◆ Work instructions
When a line of the records contains "with", copy it.

◆ Records to use

-- ==== Sys2Proof/Machine/Ope.lean ====
section
/-! DEFINITION. The outer-product engine and the last (chapters 5, 6 and 7): legality, operand layouts, folding, steps,
drains, completion and aborts, with the effects that a branch holds (R155). -/
namespace Sys2Proof.Machine

/-! ### The instruction (R97, R98) -/

/-- The fields of an OPE instruction. -/
structure OpeF where
  opcode : Nat
  fa : Option Fmt
  fb : Option Fmt
  accInt : Bool
  fo : Option Fmt
  m : Nat
  n : Nat
  k : Nat
  round : Nat
  sat : Bool
  acc : Bool
  tsel : Nat
  drain : Nat
  sparse : Nat
  biasEn : Bool
  aOff : Nat
  bOff : Nat
  out : Nat
  bias : Nat
deriving DecidableEq, Repr

/-- Reads the fields of the two words. -/
def opeFields (i : OpeInstr) : OpeF :=
  { opcode := bitsOf i.w0 63 58, fa := Fmt.ofCode (bitsOf i.w0 57 54), fb := Fmt.ofCode (bitsOf i.w0 53 50),
    accInt := bitOf i.w0 49, fo := Fmt.ofCode (bitsOf i.w0 48 45), m := bitsOf i.w0 44 33 + 1, n := bitsOf i.w0 32 21 + 1,
    k := bitsOf i.w0 20 8, round := bitsOf i.w0 7 6, sat := bitOf i.w0 5, acc := bitOf i.w0 1, tsel := bitsOf i.w0 0 0,
    drain := bitsOf i.w1 63 62, sparse := bitsOf i.w1 61 59, biasEn := bitOf i.w1 58, aOff := bitsOf i.w1 57 43 * 64,
    bOff := bitsOf i.w1 42 28 * 64, out := bitsOf i.w1 27 13, bias := bitsOf i.w1 12 0 * 64 }

/-- Formats of operand A and B, FP32 where reserved (a legal instruction has none reserved). -/
def OpeF.a (f : OpeF) : Fmt := f.fa.getD .fp32
def OpeF.b (f : OpeF) : Fmt := f.fb.getD .fp32
def OpeF.o (f : OpeF) : Fmt := f.fo.getD .fp32

/-- Six-bit and four-bit element types of the narrow block-scaled row of R94. -/
def isNarrowMx (f : Fmt) : Bool := f == .e2m1 || f == .e3m2 || f == .e2m3

/-- kd and passes of a legal pair under its opcode and ACC_INT (R94). -/
def opePair (opcode : Nat) (a b : Fmt) (accInt : Bool) : Option (Nat × Nat) :=
  if opcode = 2 then
    if (a == .fp32 || a == .f19) && (b == .fp32 || b == .f19) && !accInt then some (1, 1) else none
  else if accInt then
    if a == .int4 && b == .int4 then some (4, 1)
    else if (a == .int8 && (b == .int8 || b == .int4)) || (a == .int4 && b == .int8) then some (2, 1)
    else none
  else if a.isMx && b.isMx then
    if isNarrowMx a && isNarrowMx b then some (4, 1) else some (2, 1)
  else if a == b && (a == .bf16 || a == .fp16 || a == .f19) then some (1, 1)
  else if a == .fp32 && b == .fp32 then some (1, 3)
  else none

/-- kd of an instruction. -/
def OpeF.kd (f : OpeF) : Nat := ((opePair f.opcode f.a f.b f.accInt).getD (1, 1)).1
/-- Passes of an instruction. -/
def OpeF.np (f : OpeF) : Nat := ((opePair f.opcode f.a f.b f.accInt).getD (1, 1)).2

/-- Output formats that the accumulators allow (R95). -/
def opeOutOk (accInt : Bool) (o : Fmt) : Bool :=
  if accInt then o == .fp32 || o.isInt else !o.isInt

/-- Is operand A (side false) or B (side true) held in a given sparse layout (R138)? 0 dense, 1 2:4, 2 compressed, 3 row-indexed. -/
def OpeF.layout (f : OpeF) (side : Bool) : Nat :=
  match f.sparse, side with
  | 1, false => 1 | 2, true => 1
  | 3, false => 2 | 4, true => 2 | 5, _ => 2
  | 6, false => 3
  | _, _ => 0

/-- Stored elements of a 2:4 row of K positions (R140). -/
def stored24 (k : Nat) : Nat := 2 * ceilDiv k 4

/-- Parts of a 2:4 row: element bytes, metadata bytes, scale bytes, each rounded up to 64 (R140). -/
def parts24 (f : Fmt) (k : Nat) : Nat × Nat × Nat :=
  (roundUp (elemBytes f (stored24 k)) 64, roundUp (ceilDiv (ceilDiv k 4) 2) 64, if f.isMx then roundUp (ceilDiv k 32) 64 else 0)

/-- Pitch of a 2:4 row. -/
def pitch24 (f : Fmt) (k : Nat) : Nat := (parts24 f k).1 + (parts24 f k).2.1 + (parts24 f k).2.2

/-- Operand bytes that legality checks (R100, R139). -/
def opeExtent (layout : Nat) (f : Fmt) (rows k : Nat) : Nat :=
  match layout with
  | 1 => pitch24 f k * rows
  | 2 | 3 => roundUp (2 * rows) 64
  | _ => rowPitch f k * rows

/-- The reason an instruction is illegal, lowest code first (R99, R138, R153); none when it is legal. -/
def State.opeIllegal (s : State) (t : Nat) (i : OpeInstr) : Option Nat :=
  let f := opeFields i
  let tagged := i.slot.isSome
  let lim := if tagged then 64 else 128
  let outLo := 0x400000 + f.out * 64
  let outHi := outLo + rowPitch f.o f.n * f.m
  let win := ((i.slot.map (fun k => (s.slot t k).win)).getD 0) * 0x4000 + 0x5C0000
  let outOk := match bankAt outLo with
    | some b => b ≠ .ma && b ≠ .mb && decide (outHi ≤ bankBase b + bankSize b) &&
        (!tagged || (decide (win ≤ outLo) && decide (outHi ≤ win + 0x4000)))
    | none => false
  if f.opcode ≠ 1 ∧ f.opcode ≠ 2 then some 0x01
  else if f.fa.isNone || f.fb.isNone || (f.drain ≠ 0 && f.fo.isNone) then some 0x02
  else if (opePair f.opcode f.a f.b f.accInt).isNone || (f.drain ≠ 0 && !opeOutOk f.accInt f.o) then some 0x03
  else if f.k > 4096 then some 0x04
  else if f.k > 0 ∧ (f.aOff + opeExtent (f.layout false) f.a f.m f.k > bankSize .ma ∨
      f.bOff + opeExtent (f.layout true) f.b f.n f.k > bankSize .mb) then some 0x05
  else if (f.drain = 1 && !outOk) || (f.drain = 2 && (tagged || bitsOf f.out 14 5 ≠ 0)) then some 0x06
  else if (f.m > lim ∨ f.n > lim) ∧ (f.acc = true ∨ f.drain = 0 ∨ tagged = true) then some 0x07
  else if f.biasEn && (f.acc || decide (f.bias + 4 * f.n > bankSize .cb)) then some 0x08
  else if f.drain = 3 ∨ f.sparse = 7 ∨ (1 ≤ f.sparse ∧ f.sparse ≤ 5 ∧ f.opcode = 1 ∧ f.a = .fp32) then some 0x09
  else none

/-! ### Completion effects -/

/-- A tagged instruction of a slot has completed or been discarded (R152). -/
def State.tagOver (s : State) (t : Nat) (slot : Option Nat) : State :=
  match slot with
  | none => s
  | some i => let x := s.slot t i; s.setSlot t i { x with live := x.live - 1 }

/-- An illegal instruction completes (R99): counted, recorded, completion signalled. -/
def State.opeRefuse (s : State) (t : Nat) (i : OpeInstr) (reason : Nat) : State :=
  let s := (s.effCnt t i.slot .opeIllegal 0 1).effCnt t i.slot .opeDone 0 1
  ((s.eff t i.slot (.opeErr reason i.w0 i.w1)).eff t i.slot (.event 0)).tagOver t i.slot

/-- An illegal instruction leaves the queue: it completes at once, or behind the earlier instructions that have not (R96). -/
def State.opeDiscard (s : State) (t : Nat) (i : OpeInstr) (reason : Nat) : State :=
  let behind := !(s.tile t).ope.fins.isEmpty
  let s := s.onTile t (fun x => { x with ope := { x.ope with
    queue := x.ope.queue.tail
    fins := if behind then x.ope.fins ++ [{ ins := i, steps := 0, drains := 0, reason := reason }] else x.ope.fins } })
  if behind then s else s.opeRefuse t i reason

/-! ### Reading operands (R67, R100, R140 to R146) -/

/-- Bank of operand A or B. -/
def sideBank (side : Bool) : BankId := if side then .mb else .ma

/-- A little-endian number in a bank. -/
def State.bankNat (s : State) (t : Nat) (b : BankId) (off n : Nat) : Nat :=
  leNat ((List.range n).map (fun i => s.byte (spdAddr t b (off + i))))

/-- Encoding of packed element j of a row that starts at a bank offset. -/
def State.elemAt (s : State) (t : Nat) (b : BankId) (f : Fmt) (base j : Nat) : Nat :=
  let p := elemBitPos f j
  let v := s.bankNat t b (base + p.1 / 8) ((p.1 % 8 + p.2 + 7) / 8)
  ofContainer f ((v >>> (p.1 % 8)) % 2 ^ p.2)

/-- Where row r of a compressed operand starts, and the end of the parts whose size its mask gives (R143). -/
def State.compRow (s : State) (t : Nat) (side : Bool) (f : Fmt) (base r k : Nat) : Nat × Nat × Nat :=
  let b := sideBank side
  let start := base + 64 * s.bankNat t b (base + 2 * r) 2
  let maskBytes := ceilDiv k 8
  let vals := start + roundUp maskBytes 64
  let count := (List.range (8 * maskBytes)).foldl (fun acc p =>
    if bitOf (s.bankNat t b (start + p / 8) 1) (p % 8) then acc + 1 else acc) 0
  let scales := vals + roundUp (elemBytes f count) 64
  (start, vals, scales + (if f.isMx then roundUp (ceilDiv k 32) 64 else 0))

/-- Scales of a compressed row follow its values. -/
def State.compScales (s : State) (t : Nat) (side : Bool) (f : Fmt) (base r k : Nat) : Nat :=
  let c := s.compRow t side f base r k
  c.2.2 - (if f.isMx then roundUp (ceilDiv k 32) 64 else 0)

◆ Result of the exercise
drains, completion and aborts, with the effects that a branch holds (R155). -/
  match f.sparse, side with
  match layout with
  let outOk := match bankAt outLo with
  match slot with
  | some i => let x := s.slot t i; s.setSlot t i { x with live := x.live - 1 }
  let s := s.onTile t (fun x => { x with ope := { x.ope with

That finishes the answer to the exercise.